**Material provided:**

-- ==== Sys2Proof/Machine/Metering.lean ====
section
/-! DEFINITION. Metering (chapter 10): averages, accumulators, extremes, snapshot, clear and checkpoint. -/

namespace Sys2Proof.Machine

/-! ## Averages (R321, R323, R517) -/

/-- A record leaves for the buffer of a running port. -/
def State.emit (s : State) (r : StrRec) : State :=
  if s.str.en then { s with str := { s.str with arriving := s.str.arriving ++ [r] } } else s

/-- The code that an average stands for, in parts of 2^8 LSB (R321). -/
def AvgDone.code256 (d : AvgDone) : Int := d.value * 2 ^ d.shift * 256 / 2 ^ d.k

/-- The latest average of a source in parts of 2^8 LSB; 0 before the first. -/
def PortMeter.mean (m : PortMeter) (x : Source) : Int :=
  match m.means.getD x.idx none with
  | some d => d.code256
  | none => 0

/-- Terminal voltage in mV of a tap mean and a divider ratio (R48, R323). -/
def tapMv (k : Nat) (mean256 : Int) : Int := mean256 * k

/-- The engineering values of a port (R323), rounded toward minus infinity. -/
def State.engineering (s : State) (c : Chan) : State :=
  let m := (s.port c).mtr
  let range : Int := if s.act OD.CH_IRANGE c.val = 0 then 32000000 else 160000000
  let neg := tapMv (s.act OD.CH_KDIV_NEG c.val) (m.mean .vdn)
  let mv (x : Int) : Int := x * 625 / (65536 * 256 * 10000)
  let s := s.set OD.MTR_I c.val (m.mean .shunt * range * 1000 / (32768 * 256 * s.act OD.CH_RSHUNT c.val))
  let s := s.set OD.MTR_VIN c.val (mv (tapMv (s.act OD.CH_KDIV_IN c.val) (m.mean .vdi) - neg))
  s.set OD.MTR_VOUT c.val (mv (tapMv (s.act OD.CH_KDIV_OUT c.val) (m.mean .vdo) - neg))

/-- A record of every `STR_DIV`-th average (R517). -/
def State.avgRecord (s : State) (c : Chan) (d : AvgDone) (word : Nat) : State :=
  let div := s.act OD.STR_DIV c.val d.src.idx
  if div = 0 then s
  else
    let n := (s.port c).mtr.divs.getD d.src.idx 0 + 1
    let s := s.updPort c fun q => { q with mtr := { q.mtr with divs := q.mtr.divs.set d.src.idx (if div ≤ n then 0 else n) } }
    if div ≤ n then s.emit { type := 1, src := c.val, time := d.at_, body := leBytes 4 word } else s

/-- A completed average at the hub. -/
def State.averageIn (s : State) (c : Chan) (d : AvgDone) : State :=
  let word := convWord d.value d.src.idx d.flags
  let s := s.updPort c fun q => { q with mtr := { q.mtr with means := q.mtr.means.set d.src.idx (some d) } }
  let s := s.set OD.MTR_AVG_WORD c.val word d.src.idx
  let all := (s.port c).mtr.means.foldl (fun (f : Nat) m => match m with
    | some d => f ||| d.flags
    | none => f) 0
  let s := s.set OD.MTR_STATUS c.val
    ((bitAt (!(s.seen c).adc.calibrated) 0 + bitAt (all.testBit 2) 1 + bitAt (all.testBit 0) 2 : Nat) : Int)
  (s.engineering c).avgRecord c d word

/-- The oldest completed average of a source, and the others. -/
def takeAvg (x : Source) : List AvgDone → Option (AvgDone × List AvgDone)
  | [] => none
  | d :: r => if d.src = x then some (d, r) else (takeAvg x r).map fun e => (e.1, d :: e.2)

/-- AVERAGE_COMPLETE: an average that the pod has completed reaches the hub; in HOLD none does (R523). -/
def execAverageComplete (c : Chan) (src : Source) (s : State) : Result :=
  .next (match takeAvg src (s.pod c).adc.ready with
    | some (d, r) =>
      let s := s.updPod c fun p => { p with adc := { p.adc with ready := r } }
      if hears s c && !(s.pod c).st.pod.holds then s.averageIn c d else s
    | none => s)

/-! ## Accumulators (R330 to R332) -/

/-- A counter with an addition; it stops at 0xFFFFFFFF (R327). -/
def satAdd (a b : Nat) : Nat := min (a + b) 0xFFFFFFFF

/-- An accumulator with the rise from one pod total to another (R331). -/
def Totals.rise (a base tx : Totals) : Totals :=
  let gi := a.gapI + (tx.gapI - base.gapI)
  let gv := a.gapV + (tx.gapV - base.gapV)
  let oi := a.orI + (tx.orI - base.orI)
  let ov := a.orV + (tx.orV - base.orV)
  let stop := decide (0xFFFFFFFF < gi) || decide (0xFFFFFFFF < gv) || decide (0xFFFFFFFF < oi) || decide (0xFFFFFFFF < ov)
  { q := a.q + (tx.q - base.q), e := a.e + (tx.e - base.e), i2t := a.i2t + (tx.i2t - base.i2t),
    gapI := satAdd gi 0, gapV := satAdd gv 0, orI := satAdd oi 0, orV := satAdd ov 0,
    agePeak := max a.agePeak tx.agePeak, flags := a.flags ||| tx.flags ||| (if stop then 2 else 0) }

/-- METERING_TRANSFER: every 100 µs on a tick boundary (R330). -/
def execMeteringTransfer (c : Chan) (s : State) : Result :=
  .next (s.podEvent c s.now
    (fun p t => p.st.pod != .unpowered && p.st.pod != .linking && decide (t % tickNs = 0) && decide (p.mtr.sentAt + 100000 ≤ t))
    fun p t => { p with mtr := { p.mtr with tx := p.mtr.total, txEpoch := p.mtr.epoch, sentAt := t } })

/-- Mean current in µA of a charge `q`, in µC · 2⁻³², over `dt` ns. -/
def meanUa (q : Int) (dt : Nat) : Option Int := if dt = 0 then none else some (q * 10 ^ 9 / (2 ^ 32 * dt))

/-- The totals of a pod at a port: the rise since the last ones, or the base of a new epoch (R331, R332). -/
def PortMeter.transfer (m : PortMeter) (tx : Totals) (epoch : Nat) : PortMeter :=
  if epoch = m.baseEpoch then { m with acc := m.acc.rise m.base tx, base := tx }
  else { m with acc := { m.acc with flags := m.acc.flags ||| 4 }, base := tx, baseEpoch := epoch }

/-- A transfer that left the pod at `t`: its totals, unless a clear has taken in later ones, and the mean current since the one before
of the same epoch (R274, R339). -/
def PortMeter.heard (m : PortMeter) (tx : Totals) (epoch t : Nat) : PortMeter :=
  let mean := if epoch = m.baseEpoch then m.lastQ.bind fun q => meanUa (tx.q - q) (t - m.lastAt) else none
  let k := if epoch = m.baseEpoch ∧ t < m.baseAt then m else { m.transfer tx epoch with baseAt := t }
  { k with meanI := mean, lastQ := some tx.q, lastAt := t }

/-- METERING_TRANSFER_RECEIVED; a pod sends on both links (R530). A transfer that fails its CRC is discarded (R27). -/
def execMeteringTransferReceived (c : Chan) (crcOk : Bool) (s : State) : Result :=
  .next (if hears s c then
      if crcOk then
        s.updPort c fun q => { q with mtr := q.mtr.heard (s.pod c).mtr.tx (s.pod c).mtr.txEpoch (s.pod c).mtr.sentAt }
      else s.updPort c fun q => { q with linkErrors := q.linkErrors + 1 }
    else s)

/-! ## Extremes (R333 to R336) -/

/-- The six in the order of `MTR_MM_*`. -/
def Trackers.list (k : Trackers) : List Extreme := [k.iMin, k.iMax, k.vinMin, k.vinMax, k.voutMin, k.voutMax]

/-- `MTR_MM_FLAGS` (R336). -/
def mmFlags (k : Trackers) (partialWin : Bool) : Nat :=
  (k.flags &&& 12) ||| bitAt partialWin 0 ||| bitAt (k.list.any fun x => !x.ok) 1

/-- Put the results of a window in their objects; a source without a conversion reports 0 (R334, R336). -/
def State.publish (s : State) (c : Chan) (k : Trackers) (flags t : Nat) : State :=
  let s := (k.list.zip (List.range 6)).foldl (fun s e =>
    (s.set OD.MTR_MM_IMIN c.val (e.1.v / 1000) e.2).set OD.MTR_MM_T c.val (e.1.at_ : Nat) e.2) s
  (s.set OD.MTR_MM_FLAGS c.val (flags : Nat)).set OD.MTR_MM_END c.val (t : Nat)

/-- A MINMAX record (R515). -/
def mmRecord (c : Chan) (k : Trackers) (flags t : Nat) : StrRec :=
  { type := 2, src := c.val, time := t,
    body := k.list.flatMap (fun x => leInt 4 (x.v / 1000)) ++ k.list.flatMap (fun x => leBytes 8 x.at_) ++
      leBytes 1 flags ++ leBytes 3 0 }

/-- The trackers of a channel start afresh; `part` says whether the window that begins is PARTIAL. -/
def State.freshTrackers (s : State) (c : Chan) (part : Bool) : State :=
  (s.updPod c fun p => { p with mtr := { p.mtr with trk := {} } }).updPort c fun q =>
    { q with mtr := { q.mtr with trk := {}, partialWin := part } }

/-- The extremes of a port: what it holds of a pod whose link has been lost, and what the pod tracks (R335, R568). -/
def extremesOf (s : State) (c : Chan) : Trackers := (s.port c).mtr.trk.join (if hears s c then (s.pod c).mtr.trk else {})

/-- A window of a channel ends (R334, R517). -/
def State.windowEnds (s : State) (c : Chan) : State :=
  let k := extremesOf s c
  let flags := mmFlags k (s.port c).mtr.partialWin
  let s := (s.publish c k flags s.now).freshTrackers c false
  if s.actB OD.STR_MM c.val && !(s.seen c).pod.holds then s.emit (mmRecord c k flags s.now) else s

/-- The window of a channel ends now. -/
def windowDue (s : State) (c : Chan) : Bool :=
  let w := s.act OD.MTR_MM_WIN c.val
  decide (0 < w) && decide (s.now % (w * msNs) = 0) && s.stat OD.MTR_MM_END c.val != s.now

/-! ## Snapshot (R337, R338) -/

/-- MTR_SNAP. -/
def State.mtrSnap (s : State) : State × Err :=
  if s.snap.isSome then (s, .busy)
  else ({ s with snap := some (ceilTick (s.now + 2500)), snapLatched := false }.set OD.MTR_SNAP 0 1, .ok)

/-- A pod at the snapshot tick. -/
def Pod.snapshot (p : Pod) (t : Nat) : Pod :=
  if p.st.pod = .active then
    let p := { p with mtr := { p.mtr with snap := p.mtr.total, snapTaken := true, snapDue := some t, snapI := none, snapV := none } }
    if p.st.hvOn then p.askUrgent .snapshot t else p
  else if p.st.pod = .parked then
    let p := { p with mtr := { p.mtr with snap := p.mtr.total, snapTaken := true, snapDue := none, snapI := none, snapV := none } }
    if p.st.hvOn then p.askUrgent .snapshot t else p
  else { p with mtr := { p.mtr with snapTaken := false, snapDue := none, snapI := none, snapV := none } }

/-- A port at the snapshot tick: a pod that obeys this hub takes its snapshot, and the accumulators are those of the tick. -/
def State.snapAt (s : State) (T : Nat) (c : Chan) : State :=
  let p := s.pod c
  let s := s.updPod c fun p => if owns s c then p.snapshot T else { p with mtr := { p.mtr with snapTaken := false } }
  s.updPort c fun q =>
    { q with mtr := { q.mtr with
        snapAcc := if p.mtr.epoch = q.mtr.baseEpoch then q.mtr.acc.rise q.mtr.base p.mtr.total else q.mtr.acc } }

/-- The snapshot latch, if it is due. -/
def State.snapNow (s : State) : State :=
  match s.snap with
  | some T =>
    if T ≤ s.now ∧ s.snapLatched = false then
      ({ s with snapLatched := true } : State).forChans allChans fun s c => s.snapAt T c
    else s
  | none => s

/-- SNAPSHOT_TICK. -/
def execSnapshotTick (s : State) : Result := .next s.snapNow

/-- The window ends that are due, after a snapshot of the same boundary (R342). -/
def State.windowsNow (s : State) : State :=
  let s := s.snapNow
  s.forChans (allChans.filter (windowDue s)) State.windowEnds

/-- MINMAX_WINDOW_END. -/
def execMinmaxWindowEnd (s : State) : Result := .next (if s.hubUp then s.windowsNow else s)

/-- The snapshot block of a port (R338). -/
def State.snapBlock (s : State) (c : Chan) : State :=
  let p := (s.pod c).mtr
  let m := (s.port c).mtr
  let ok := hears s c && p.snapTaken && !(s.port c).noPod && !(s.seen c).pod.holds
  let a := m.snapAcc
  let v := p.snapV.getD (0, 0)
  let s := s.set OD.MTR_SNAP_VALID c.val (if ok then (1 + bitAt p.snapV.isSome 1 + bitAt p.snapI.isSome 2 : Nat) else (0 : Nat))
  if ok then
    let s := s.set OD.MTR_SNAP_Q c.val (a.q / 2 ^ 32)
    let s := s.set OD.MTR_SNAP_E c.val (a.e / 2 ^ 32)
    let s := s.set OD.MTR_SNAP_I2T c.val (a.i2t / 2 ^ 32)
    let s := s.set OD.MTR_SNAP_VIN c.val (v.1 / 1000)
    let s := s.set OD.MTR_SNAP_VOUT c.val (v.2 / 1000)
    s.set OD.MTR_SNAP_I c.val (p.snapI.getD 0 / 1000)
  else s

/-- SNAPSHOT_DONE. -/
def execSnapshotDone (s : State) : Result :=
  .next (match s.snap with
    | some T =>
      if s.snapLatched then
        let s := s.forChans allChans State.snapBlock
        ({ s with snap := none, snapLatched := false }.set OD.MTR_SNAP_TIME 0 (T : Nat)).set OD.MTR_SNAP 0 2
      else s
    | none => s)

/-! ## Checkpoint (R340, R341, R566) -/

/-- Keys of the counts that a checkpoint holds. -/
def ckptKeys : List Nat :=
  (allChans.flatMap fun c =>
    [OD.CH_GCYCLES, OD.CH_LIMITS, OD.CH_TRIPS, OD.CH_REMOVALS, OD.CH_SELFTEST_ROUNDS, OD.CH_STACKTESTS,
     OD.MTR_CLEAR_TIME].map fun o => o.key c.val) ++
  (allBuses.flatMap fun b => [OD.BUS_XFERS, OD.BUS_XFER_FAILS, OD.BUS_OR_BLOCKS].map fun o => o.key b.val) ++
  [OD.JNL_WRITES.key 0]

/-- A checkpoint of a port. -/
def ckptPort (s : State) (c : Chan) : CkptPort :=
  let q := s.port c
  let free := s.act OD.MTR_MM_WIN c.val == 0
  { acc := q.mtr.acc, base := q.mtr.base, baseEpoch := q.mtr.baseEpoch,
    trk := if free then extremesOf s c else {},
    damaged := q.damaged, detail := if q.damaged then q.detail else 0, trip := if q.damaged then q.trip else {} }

**Task instructions:**
Taking the records above, retype every line from the one with "(R331, R332). -/" down to the one with "def PortMeter.heard (m", exactly and with nothing else.

**Answer to the exercise:**
/-- The totals of a pod at a port: the rise since the last ones, or the base of a new epoch (R331, R332). -/
def PortMeter.transfer (m : PortMeter) (tx : Totals) (epoch : Nat) : PortMeter :=
  if epoch = m.baseEpoch then { m with acc := m.acc.rise m.base tx, base := tx }
  else { m with acc := { m.acc with flags := m.acc.flags ||| 4 }, base := tx, baseEpoch := epoch }

/-- A transfer that left the pod at `t`: its totals, unless a clear has taken in later ones, and the mean current since the one before
of the same epoch (R274, R339). -/
def PortMeter.heard (m : PortMeter) (tx : Totals) (epoch t : Nat) : PortMeter :=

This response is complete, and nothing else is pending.